### Goal of the exercise
Find how many lines in this data contain the string "kind". Respond with only that number.

### Records to process
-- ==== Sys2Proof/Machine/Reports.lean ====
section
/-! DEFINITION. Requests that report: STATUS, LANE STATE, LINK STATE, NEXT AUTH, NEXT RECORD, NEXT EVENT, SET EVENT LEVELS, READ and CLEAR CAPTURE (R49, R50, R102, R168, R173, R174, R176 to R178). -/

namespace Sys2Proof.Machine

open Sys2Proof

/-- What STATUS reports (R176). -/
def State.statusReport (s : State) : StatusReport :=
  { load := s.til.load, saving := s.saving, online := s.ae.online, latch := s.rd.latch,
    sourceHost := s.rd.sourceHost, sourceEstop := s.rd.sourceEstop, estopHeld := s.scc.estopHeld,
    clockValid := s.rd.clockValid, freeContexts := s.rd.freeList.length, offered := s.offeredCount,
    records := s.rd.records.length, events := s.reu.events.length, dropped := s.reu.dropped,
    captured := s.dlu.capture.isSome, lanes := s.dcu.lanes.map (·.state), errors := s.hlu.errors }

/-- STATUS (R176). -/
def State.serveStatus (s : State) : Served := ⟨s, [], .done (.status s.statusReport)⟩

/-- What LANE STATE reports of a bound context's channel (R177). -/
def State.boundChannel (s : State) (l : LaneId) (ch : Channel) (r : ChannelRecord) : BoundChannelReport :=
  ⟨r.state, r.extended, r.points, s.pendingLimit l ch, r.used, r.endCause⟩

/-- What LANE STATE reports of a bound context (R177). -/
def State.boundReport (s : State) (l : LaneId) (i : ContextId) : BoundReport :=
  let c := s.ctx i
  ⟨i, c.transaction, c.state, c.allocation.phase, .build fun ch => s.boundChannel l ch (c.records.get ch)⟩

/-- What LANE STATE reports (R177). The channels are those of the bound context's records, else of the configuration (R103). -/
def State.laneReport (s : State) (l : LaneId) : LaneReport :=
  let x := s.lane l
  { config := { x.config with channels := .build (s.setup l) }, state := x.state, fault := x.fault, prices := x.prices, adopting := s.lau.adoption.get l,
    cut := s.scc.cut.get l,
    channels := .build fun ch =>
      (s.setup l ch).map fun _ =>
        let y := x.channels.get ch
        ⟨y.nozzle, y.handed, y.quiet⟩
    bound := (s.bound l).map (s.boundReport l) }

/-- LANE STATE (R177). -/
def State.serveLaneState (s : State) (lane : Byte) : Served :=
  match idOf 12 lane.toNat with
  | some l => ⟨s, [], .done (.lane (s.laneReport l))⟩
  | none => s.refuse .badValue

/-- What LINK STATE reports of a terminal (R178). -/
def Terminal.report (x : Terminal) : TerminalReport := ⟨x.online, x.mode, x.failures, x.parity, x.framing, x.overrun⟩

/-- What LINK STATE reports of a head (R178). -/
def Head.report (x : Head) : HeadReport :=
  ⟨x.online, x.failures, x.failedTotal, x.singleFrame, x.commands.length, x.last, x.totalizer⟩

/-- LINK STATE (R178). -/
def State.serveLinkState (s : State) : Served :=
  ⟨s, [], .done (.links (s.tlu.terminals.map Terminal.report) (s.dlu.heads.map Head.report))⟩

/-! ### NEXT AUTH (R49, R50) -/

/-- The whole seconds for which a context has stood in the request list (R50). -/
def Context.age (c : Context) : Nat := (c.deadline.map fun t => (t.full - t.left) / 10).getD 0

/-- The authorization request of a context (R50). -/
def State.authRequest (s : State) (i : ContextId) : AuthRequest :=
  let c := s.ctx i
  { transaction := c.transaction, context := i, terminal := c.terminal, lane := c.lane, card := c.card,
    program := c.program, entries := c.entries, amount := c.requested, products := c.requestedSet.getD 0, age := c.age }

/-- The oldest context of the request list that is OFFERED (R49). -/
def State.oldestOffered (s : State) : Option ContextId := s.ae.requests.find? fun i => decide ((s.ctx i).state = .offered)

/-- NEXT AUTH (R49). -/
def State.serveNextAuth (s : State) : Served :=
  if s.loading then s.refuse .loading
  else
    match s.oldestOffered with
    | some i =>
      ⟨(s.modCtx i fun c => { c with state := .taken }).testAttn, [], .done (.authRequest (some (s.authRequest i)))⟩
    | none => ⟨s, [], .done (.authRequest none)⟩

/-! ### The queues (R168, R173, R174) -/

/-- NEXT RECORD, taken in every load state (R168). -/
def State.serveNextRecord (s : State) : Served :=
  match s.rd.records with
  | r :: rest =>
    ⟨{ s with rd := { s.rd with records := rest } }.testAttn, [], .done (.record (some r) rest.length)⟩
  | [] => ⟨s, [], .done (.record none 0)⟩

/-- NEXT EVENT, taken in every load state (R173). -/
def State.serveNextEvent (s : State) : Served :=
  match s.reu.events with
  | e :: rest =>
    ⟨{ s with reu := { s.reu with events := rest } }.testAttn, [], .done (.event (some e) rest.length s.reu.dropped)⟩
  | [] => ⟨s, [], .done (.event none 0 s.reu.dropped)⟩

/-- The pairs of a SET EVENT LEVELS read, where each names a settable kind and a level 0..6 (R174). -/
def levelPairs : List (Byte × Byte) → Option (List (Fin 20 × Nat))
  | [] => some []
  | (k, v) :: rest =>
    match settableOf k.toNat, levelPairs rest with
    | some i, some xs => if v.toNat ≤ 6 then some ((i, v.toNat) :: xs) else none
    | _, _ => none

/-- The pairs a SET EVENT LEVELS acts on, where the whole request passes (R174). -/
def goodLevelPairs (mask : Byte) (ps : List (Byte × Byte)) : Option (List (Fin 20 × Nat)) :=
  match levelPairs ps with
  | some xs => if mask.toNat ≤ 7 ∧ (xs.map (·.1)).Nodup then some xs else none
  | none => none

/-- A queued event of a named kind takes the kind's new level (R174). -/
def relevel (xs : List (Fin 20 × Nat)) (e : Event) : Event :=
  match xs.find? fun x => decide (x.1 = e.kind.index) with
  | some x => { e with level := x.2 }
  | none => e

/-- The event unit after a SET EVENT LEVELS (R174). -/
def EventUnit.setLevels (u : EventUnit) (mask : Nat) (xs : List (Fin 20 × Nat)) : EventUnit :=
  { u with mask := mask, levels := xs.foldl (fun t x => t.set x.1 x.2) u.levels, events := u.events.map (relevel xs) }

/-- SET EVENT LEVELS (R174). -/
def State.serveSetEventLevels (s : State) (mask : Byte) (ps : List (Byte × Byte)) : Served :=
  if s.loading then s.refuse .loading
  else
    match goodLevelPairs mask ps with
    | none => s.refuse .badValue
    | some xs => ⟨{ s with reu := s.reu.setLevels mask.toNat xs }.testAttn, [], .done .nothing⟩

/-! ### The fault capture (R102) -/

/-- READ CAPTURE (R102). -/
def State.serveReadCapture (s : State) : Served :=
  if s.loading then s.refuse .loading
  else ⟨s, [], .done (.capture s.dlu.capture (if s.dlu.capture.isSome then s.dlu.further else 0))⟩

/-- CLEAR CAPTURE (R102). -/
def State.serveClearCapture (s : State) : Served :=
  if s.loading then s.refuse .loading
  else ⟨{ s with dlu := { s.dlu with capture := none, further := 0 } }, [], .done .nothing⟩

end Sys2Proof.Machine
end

### Solution
3